Production risk management in agriculture: the role of prevention and insurance.

Authors
Publication date
1998
Publication type
Thesis
Summary This thesis proposes a reflection on the management of production risks in agriculture. In the first part, we analyze the preventive investments of a farmer when he faces a production risk. We characterize his optimal demand for production factors and examine the effect of a second source of risk on his demand for preventive factors (chapter 1). When his final wealth function is discontinuous, we show that a risk-neutral agent behaves as if he were risk-averse or risk-averse depending on the amount of his initial wealth (chapter 2). In the second part, we analyze the role of insurance in crop risk management. After comparing the compensation systems for farmers who are victims of agricultural disasters in France and the United States (chapter 3), we examine the insurability of crop risks. We determine the optimal form of crop risk insurance contract when the price of the product is random and when the indemnity is based on an exogenous variable such as aggregate crop yields or a climatic parameter (chapter 4).
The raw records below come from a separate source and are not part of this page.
-- ==== Sys2Proof/Laws/State.lean ====
section
/-! SUPPORT. Laws/State.lean: one lemma per field per named update of the state. -/

namespace Sys2Proof.Machine

/-! `State.returns` -/

@[simp] theorem State.returns_cfg (s : State) (r : Result) : (s.returns r).cfg = s.cfg := rfl
@[simp] theorem State.returns_high (s : State) (r : Result) : (s.returns r).high = s.high := rfl
@[simp] theorem State.returns_low (s : State) (r : Result) : (s.returns r).low = s.low := rfl
@[simp] theorem State.returns_rsStarted (s : State) (r : Result) : (s.returns r).rsStarted = s.rsStarted := rfl
@[simp] theorem State.returns_rxState (s : State) (r : Result) : (s.returns r).rxState = s.rxState := rfl
@[simp] theorem State.returns_rxReqValid (s : State) (r : Result) : (s.returns r).rxReqValid = s.rxReqValid := rfl
@[simp] theorem State.returns_rxReqOff (s : State) (r : Result) : (s.returns r).rxReqOff = s.rxReqOff := rfl
@[simp] theorem State.returns_rxReqLen (s : State) (r : Result) : (s.returns r).rxReqLen = s.rxReqLen := rfl
@[simp] theorem State.returns_rxGot (s : State) (r : Result) : (s.returns r).rxGot = s.rxGot := rfl
@[simp] theorem State.returns_rxbuf (s : State) (r : Result) : (s.returns r).rxbuf = s.rxbuf := rfl
@[simp] theorem State.returns_txLastEvt (s : State) (r : Result) : (s.returns r).txLastEvt = s.txLastEvt := rfl
@[simp] theorem State.returns_txIdle (s : State) (r : Result) : (s.returns r).txIdle = s.txIdle := rfl
@[simp] theorem State.returns_txLen (s : State) (r : Result) : (s.returns r).txLen = s.txLen := rfl
@[simp] theorem State.returns_txbuf (s : State) (r : Result) : (s.returns r).txbuf = s.txbuf := rfl
@[simp] theorem State.returns_halted (s : State) (r : Result) : (s.returns r).halted = s.halted := rfl
@[simp] theorem State.returns_faultCode (s : State) (r : Result) : (s.returns r).faultCode = s.faultCode := rfl
@[simp] theorem State.returns_faultInfo (s : State) (r : Result) : (s.returns r).faultInfo = s.faultInfo := rfl
@[simp] theorem State.returns_rngReady (s : State) (r : Result) : (s.returns r).rngReady = s.rngReady := rfl
@[simp] theorem State.returns_rngData (s : State) (r : Result) : (s.returns r).rngData = s.rngData := rfl
@[simp] theorem State.returns_txFlight (s : State) (r : Result) : (s.returns r).txFlight = s.txFlight := rfl
@[simp] theorem State.returns_txDone (s : State) (r : Result) : (s.returns r).txDone = s.txDone := rfl
@[simp] theorem State.returns_ctx (s : State) (r : Result) : (s.returns r).ctx = s.ctx := rfl
@[simp] theorem State.returns_stack (s : State) (r : Result) : (s.returns r).stack = s.stack := rfl
@[simp] theorem State.returns_script (s : State) (r : Result) : (s.returns r).script = s.script := rfl
@[simp] theorem State.returns_sched (s : State) (r : Result) : (s.returns r).sched = s.sched := rfl
@[simp] theorem State.returns_rxLine (s : State) (r : Result) : (s.returns r).rxLine = s.rxLine := rfl
@[simp] theorem State.returns_rngLine (s : State) (r : Result) : (s.returns r).rngLine = s.rngLine := rfl
@[simp] theorem State.returns_ctlIngest (s : State) (r : Result) : (s.returns r).ctlIngest = s.ctlIngest := rfl
@[simp] theorem State.returns_ctlEvents (s : State) (r : Result) : (s.returns r).ctlEvents = s.ctlEvents := rfl
@[simp] theorem State.returns_ctlDatas (s : State) (r : Result) : (s.returns r).ctlDatas = s.ctlDatas := rfl
@[simp] theorem State.returns_result (s : State) (r : Result) : (s.returns r).result = r := rfl
@[simp] theorem State.returns_delivered (s : State) (r : Result) : (s.returns r).delivered = s.delivered := rfl
@[simp] theorem State.returns_sent (s : State) (r : Result) : (s.returns r).sent = s.sent := rfl
@[simp] theorem State.returns_ctlGot (s : State) (r : Result) : (s.returns r).ctlGot = s.ctlGot := rfl

/-! `State.suspend` -/

@[simp] theorem State.suspend_cfg (s : State) (a : Activation) : (s.suspend a).cfg = s.cfg := rfl
@[simp] theorem State.suspend_high (s : State) (a : Activation) : (s.suspend a).high = s.high := rfl
@[simp] theorem State.suspend_low (s : State) (a : Activation) : (s.suspend a).low = s.low := rfl
@[simp] theorem State.suspend_rsStarted (s : State) (a : Activation) : (s.suspend a).rsStarted = s.rsStarted := rfl
@[simp] theorem State.suspend_rxState (s : State) (a : Activation) : (s.suspend a).rxState = s.rxState := rfl
@[simp] theorem State.suspend_rxReqValid (s : State) (a : Activation) : (s.suspend a).rxReqValid = s.rxReqValid := rfl
@[simp] theorem State.suspend_rxReqOff (s : State) (a : Activation) : (s.suspend a).rxReqOff = s.rxReqOff := rfl
@[simp] theorem State.suspend_rxReqLen (s : State) (a : Activation) : (s.suspend a).rxReqLen = s.rxReqLen := rfl
@[simp] theorem State.suspend_rxGot (s : State) (a : Activation) : (s.suspend a).rxGot = s.rxGot := rfl
@[simp] theorem State.suspend_rxbuf (s : State) (a : Activation) : (s.suspend a).rxbuf = s.rxbuf := rfl
@[simp] theorem State.suspend_txLastEvt (s : State) (a : Activation) : (s.suspend a).txLastEvt = s.txLastEvt := rfl
@[simp] theorem State.suspend_txIdle (s : State) (a : Activation) : (s.suspend a).txIdle = s.txIdle := rfl
@[simp] theorem State.suspend_txLen (s : State) (a : Activation) : (s.suspend a).txLen = s.txLen := rfl
@[simp] theorem State.suspend_txbuf (s : State) (a : Activation) : (s.suspend a).txbuf = s.txbuf := rfl
@[simp] theorem State.suspend_halted (s : State) (a : Activation) : (s.suspend a).halted = s.halted := rfl
@[simp] theorem State.suspend_faultCode (s : State) (a : Activation) : (s.suspend a).faultCode = s.faultCode := rfl
@[simp] theorem State.suspend_faultInfo (s : State) (a : Activation) : (s.suspend a).faultInfo = s.faultInfo := rfl
@[simp] theorem State.suspend_rngReady (s : State) (a : Activation) : (s.suspend a).rngReady = s.rngReady := rfl
@[simp] theorem State.suspend_rngData (s : State) (a : Activation) : (s.suspend a).rngData = s.rngData := rfl
@[simp] theorem State.suspend_txFlight (s : State) (a : Activation) : (s.suspend a).txFlight = s.txFlight := rfl
@[simp] theorem State.suspend_txDone (s : State) (a : Activation) : (s.suspend a).txDone = s.txDone := rfl
@[simp] theorem State.suspend_ctx (s : State) (a : Activation) : (s.suspend a).ctx = s.ctx := rfl
@[simp] theorem State.suspend_stack (s : State) (a : Activation) : (s.suspend a).stack = a :: s.stack := rfl
@[simp] theorem State.suspend_script (s : State) (a : Activation) : (s.suspend a).script = s.script := rfl
@[simp] theorem State.suspend_sched (s : State) (a : Activation) : (s.suspend a).sched = s.sched := rfl
@[simp] theorem State.suspend_rxLine (s : State) (a : Activation) : (s.suspend a).rxLine = s.rxLine := rfl
@[simp] theorem State.suspend_rngLine (s : State) (a : Activation) : (s.suspend a).rngLine = s.rngLine := rfl
@[simp] theorem State.suspend_ctlIngest (s : State) (a : Activation) : (s.suspend a).ctlIngest = s.ctlIngest := rfl
@[simp] theorem State.suspend_ctlEvents (s : State) (a : Activation) : (s.suspend a).ctlEvents = s.ctlEvents := rfl
@[simp] theorem State.suspend_ctlDatas (s : State) (a : Activation) : (s.suspend a).ctlDatas = s.ctlDatas := rfl
@[simp] theorem State.suspend_result (s : State) (a : Activation) : (s.suspend a).result = .unfinished := rfl
@[simp] theorem State.suspend_delivered (s : State) (a : Activation) : (s.suspend a).delivered = s.delivered := rfl
@[simp] theorem State.suspend_sent (s : State) (a : Activation) : (s.suspend a).sent = s.sent := rfl
@[simp] theorem State.suspend_ctlGot (s : State) (a : Activation) : (s.suspend a).ctlGot = s.ctlGot := rfl

/-! `State.enter` -/

@[simp] theorem State.enter_cfg (s : State) (x : RxState) : (s.enter x).cfg = s.cfg := rfl
@[simp] theorem State.enter_high (s : State) (x : RxState) : (s.enter x).high = s.high := rfl
@[simp] theorem State.enter_low (s : State) (x : RxState) : (s.enter x).low = s.low := rfl
@[simp] theorem State.enter_rsStarted (s : State) (x : RxState) : (s.enter x).rsStarted = s.rsStarted := rfl
@[simp] theorem State.enter_rxState (s : State) (x : RxState) : (s.enter x).rxState = x := rfl
@[simp] theorem State.enter_rxReqValid (s : State) (x : RxState) : (s.enter x).rxReqValid = s.rxReqValid := rfl
@[simp] theorem State.enter_rxReqOff (s : State) (x : RxState) : (s.enter x).rxReqOff = s.rxReqOff := rfl
@[simp] theorem State.enter_rxReqLen (s : State) (x : RxState) : (s.enter x).rxReqLen = s.rxReqLen := rfl
@[simp] theorem State.enter_rxGot (s : State) (x : RxState) : (s.enter x).rxGot = s.rxGot := rfl
@[simp] theorem State.enter_rxbuf (s : State) (x : RxState) : (s.enter x).rxbuf = s.rxbuf := rfl
@[simp] theorem State.enter_txLastEvt (s : State) (x : RxState) : (s.enter x).txLastEvt = s.txLastEvt := rfl
@[simp] theorem State.enter_txIdle (s : State) (x : RxState) : (s.enter x).txIdle = s.txIdle := rfl
@[simp] theorem State.enter_txLen (s : State) (x : RxState) : (s.enter x).txLen = s.txLen := rfl
@[simp] theorem State.enter_txbuf (s : State) (x : RxState) : (s.enter x).txbuf = s.txbuf := rfl
@[simp] theorem State.enter_halted (s : State) (x : RxState) : (s.enter x).halted = s.halted := rfl
@[simp] theorem State.enter_faultCode (s : State) (x : RxState) : (s.enter x).faultCode = s.faultCode := rfl
@[simp] theorem State.enter_faultInfo (s : State) (x : RxState) : (s.enter x).faultInfo = s.faultInfo := rfl
@[simp] theorem State.enter_rngReady (s : State) (x : RxState) : (s.enter x).rngReady = s.rngReady := rfl
@[simp] theorem State.enter_rngData (s : State) (x : RxState) : (s.enter x).rngData = s.rngData := rfl
@[simp] theorem State.enter_txFlight (s : State) (x : RxState) : (s.enter x).txFlight = s.txFlight := rfl
@[simp] theorem State.enter_txDone (s : State) (x : RxState) : (s.enter x).txDone = s.txDone := rfl
@[simp] theorem State.enter_ctx (s : State) (x : RxState) : (s.enter x).ctx = s.ctx := rfl
@[simp] theorem State.enter_stack (s : State) (x : RxState) : (s.enter x).stack = s.stack := rfl
@[simp] theorem State.enter_script (s : State) (x : RxState) : (s.enter x).script = s.script := rfl
@[simp] theorem State.enter_sched (s : State) (x : RxState) : (s.enter x).sched = s.sched := rfl
@[simp] theorem State.enter_rxLine (s : State) (x : RxState) : (s.enter x).rxLine = s.rxLine := rfl
@[simp] theorem State.enter_rngLine (s : State) (x : RxState) : (s.enter x).rngLine = s.rngLine := rfl
@[simp] theorem State.enter_ctlIngest (s : State) (x : RxState) : (s.enter x).ctlIngest = s.ctlIngest := rfl
@[simp] theorem State.enter_ctlEvents (s : State) (x : RxState) : (s.enter x).ctlEvents = s.ctlEvents := rfl
@[simp] theorem State.enter_ctlDatas (s : State) (x : RxState) : (s.enter x).ctlDatas = s.ctlDatas := rfl
@[simp] theorem State.enter_result (s : State) (x : RxState) : (s.enter x).result = s.result := rfl
@[simp] theorem State.enter_delivered (s : State) (x : RxState) : (s.enter x).delivered = s.delivered := rfl
@[simp] theorem State.enter_sent (s : State) (x : RxState) : (s.enter x).sent = s.sent := rfl
@[simp] theorem State.enter_ctlGot (s : State) (x : RxState) : (s.enter x).ctlGot = s.ctlGot := rfl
The third part is devoted to the major epidemic risks on animal production. Based on a model of the dynamics of a contagious animal disease (chapter 5), we propose an economic analysis of the collective management of epidemic risks (chapter 6). Voluntary vaccination proves to be socially preferable to compulsory vaccination, except if vaccine immunity is imperfect. Simulations are carried out using a model to evaluate the economic consequences of a foot-and-mouth disease epizootic.